## Work to complete
The answer is a stretch of the material below, returned exactly: the line containing "o).schedule = s.schedule := rfl", the line containing "r).ph = s.ph := rfl", and all lines between.

Data shown: Begin

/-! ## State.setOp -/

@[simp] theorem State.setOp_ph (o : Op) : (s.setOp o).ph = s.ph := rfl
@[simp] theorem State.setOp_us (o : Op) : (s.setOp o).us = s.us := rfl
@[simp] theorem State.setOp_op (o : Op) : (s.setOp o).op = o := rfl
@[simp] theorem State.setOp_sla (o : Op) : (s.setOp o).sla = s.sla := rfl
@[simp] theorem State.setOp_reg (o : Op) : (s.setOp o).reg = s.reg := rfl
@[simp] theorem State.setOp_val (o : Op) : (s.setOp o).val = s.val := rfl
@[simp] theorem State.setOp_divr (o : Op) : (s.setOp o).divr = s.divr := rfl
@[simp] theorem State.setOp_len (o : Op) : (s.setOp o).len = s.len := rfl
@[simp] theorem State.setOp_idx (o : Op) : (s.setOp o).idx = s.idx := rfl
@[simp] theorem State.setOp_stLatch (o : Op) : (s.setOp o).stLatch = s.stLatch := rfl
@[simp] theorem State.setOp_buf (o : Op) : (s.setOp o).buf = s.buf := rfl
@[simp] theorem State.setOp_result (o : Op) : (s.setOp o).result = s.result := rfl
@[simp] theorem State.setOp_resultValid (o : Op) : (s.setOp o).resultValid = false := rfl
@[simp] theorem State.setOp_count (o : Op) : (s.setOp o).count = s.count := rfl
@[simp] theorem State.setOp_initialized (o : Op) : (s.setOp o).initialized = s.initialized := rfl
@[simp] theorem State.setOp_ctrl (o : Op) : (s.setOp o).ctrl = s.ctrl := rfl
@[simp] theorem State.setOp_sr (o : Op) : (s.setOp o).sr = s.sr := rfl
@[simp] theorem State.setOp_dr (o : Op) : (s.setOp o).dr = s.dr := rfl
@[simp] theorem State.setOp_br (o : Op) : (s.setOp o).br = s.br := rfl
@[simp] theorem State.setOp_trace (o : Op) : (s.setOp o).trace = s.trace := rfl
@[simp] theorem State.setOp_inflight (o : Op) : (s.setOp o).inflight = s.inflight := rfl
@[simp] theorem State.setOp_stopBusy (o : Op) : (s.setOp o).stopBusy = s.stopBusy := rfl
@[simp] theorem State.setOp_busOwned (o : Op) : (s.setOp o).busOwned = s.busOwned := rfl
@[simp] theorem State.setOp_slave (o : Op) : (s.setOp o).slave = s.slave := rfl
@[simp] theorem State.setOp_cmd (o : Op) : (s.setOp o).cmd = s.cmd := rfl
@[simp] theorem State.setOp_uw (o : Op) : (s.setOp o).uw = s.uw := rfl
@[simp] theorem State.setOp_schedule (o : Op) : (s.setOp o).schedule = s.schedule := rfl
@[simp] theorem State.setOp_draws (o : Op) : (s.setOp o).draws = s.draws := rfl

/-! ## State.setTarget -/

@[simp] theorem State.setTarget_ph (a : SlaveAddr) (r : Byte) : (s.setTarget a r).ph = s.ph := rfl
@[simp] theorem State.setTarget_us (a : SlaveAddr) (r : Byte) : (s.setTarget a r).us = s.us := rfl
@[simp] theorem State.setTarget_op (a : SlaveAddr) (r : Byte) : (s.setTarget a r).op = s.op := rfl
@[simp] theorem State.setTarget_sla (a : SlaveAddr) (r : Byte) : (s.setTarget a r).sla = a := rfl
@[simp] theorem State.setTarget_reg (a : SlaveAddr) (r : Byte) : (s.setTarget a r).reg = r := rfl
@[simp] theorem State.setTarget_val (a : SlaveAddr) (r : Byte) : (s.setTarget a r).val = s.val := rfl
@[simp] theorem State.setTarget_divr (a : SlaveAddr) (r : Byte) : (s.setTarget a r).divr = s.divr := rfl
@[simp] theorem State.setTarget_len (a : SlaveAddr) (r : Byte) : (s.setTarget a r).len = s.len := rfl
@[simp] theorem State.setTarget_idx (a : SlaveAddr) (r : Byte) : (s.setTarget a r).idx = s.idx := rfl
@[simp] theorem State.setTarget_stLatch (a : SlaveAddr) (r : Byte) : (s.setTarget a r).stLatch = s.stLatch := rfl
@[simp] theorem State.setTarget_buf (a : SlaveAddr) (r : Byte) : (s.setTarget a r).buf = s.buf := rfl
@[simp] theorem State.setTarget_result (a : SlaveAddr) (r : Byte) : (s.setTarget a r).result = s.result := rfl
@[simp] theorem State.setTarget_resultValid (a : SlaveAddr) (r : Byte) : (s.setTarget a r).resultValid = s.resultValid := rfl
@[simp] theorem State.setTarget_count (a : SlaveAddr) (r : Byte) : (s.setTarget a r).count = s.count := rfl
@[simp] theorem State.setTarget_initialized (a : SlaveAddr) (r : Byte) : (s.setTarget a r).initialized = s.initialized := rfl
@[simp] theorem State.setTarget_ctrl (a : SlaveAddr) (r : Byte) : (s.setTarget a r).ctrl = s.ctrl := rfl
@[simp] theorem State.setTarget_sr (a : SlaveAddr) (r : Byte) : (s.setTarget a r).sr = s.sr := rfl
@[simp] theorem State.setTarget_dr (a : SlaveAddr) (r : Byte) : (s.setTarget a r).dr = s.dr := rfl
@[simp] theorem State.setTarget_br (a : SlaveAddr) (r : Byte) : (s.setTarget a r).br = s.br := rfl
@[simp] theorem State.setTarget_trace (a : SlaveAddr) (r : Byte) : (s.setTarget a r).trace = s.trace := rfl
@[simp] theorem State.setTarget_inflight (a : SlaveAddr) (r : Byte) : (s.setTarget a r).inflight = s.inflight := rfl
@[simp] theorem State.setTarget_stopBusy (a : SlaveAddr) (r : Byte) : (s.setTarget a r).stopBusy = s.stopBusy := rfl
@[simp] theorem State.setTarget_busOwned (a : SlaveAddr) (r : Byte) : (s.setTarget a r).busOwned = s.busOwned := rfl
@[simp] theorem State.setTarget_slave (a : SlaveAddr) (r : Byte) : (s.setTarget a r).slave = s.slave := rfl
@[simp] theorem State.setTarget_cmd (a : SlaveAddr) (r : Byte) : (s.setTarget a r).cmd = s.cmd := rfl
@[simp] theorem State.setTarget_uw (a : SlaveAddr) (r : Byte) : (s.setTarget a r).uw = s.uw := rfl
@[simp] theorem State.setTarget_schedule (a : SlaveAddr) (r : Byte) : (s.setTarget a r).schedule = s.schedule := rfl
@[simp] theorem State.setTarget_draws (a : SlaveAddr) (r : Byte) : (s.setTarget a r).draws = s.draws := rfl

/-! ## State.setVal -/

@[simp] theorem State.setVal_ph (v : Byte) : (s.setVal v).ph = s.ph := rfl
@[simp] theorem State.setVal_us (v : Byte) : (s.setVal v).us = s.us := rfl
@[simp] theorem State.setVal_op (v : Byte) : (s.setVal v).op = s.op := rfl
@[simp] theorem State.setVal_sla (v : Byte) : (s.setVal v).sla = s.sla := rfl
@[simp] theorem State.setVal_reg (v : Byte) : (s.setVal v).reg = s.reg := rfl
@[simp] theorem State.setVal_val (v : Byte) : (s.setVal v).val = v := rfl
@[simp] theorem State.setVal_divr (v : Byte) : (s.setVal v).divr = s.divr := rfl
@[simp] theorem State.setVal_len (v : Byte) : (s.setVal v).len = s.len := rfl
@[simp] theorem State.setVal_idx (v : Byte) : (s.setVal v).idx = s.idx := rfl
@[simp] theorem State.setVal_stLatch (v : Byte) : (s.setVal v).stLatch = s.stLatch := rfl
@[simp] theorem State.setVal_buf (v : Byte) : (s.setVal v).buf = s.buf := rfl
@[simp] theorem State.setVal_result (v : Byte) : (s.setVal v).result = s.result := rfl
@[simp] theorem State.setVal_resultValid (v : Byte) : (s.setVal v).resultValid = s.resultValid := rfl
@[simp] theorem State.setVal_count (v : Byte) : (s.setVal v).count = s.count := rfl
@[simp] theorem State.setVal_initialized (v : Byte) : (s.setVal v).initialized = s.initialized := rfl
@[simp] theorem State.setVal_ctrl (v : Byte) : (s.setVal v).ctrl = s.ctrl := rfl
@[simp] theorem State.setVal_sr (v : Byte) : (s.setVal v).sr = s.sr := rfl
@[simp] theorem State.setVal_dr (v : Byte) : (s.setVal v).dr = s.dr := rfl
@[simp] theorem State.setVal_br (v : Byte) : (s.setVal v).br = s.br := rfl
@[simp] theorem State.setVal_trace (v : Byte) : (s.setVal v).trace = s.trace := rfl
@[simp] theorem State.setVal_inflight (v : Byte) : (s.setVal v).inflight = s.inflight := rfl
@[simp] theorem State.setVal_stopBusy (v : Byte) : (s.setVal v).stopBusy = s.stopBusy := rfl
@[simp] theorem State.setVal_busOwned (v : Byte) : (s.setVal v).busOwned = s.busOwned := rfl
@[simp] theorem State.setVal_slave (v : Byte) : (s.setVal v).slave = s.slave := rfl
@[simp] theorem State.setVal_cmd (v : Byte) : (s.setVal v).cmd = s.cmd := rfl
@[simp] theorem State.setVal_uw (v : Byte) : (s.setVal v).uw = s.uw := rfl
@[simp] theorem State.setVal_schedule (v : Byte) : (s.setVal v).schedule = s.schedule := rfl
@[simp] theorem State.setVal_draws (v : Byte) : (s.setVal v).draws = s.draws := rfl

Data shown: End
Data shown: Begin

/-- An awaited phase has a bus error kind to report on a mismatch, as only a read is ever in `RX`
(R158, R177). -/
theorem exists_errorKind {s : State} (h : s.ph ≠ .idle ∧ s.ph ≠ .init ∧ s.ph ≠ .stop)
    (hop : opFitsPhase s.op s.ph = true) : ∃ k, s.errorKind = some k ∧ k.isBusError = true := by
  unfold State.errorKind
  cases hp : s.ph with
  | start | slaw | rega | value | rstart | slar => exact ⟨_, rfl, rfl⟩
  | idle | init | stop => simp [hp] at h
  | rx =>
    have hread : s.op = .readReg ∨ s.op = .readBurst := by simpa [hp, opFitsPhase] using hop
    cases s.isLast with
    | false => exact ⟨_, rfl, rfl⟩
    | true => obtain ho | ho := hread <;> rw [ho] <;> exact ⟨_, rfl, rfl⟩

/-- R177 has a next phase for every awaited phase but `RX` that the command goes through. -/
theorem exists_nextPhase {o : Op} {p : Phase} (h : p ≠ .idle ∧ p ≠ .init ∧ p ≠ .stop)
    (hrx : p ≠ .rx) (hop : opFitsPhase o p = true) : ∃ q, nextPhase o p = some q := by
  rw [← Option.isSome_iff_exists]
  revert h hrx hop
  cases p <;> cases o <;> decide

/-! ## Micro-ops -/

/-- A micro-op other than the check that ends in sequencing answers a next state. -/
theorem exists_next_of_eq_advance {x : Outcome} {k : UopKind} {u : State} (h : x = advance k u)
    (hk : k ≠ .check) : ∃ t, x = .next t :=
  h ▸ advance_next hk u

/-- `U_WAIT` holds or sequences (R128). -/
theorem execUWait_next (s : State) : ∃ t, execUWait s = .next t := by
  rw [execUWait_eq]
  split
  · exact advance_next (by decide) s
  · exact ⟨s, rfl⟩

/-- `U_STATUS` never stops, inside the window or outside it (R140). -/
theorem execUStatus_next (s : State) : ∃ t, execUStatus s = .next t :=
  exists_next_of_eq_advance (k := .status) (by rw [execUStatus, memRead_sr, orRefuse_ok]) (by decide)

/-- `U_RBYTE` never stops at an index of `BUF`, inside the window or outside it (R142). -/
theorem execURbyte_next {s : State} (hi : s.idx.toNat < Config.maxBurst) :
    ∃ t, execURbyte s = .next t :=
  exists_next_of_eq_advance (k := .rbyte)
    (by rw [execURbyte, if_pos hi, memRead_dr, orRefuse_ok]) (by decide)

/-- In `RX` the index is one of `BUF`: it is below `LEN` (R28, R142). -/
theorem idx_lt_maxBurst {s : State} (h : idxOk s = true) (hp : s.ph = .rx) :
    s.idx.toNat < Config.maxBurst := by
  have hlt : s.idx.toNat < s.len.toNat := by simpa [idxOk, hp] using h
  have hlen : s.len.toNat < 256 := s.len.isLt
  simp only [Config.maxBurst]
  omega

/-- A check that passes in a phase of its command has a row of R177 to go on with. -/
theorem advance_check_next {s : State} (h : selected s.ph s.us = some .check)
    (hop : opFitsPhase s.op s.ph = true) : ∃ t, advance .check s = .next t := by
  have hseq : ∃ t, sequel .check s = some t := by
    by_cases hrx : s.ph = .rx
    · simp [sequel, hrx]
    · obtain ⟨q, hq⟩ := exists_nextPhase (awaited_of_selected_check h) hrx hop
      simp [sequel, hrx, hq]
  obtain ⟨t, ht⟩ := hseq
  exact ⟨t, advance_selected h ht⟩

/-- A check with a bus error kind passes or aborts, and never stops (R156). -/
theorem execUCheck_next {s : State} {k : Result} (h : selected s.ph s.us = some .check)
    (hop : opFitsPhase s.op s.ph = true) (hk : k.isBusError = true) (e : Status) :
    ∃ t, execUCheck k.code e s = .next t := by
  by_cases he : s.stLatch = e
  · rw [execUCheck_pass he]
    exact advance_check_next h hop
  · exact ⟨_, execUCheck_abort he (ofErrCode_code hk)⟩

Data shown: End
Data shown: Begin

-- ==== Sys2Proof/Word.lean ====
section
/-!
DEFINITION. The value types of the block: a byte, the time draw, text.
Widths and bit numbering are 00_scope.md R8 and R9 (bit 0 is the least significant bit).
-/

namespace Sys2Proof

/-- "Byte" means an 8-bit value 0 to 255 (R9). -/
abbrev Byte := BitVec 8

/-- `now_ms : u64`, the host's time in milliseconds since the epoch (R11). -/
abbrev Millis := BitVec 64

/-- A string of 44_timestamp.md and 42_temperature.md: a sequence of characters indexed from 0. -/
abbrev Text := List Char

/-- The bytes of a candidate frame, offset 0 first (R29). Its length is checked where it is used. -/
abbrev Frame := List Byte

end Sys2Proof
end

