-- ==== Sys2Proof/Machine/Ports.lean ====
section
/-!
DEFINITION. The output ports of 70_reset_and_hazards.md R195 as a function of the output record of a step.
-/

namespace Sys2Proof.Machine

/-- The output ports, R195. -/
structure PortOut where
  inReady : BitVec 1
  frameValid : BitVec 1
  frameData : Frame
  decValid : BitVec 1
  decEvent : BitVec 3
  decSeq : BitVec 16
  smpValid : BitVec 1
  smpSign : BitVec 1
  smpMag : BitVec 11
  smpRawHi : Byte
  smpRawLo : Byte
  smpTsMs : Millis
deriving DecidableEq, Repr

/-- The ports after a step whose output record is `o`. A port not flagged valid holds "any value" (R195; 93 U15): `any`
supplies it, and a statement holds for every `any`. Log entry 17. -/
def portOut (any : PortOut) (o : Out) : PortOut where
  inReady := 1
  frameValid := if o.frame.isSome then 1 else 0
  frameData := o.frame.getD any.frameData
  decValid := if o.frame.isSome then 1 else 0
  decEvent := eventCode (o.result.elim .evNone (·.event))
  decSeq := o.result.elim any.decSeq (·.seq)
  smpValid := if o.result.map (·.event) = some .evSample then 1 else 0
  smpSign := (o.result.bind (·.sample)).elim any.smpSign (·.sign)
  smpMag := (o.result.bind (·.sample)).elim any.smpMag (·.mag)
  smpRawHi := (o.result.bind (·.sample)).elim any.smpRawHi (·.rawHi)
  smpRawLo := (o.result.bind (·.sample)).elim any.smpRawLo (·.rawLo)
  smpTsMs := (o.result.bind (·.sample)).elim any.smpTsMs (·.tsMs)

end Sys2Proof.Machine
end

Data shown: End

## Completed task
@[simp] theorem State.setOp_schedule (o : Op) : (s.setOp o).schedule = s.schedule := rfl
@[simp] theorem State.setOp_draws (o : Op) : (s.setOp o).draws = s.draws := rfl

/-! ## State.setTarget -/

@[simp] theorem State.setTarget_ph (a : SlaveAddr) (r : Byte) : (s.setTarget a r).ph = s.ph := rfl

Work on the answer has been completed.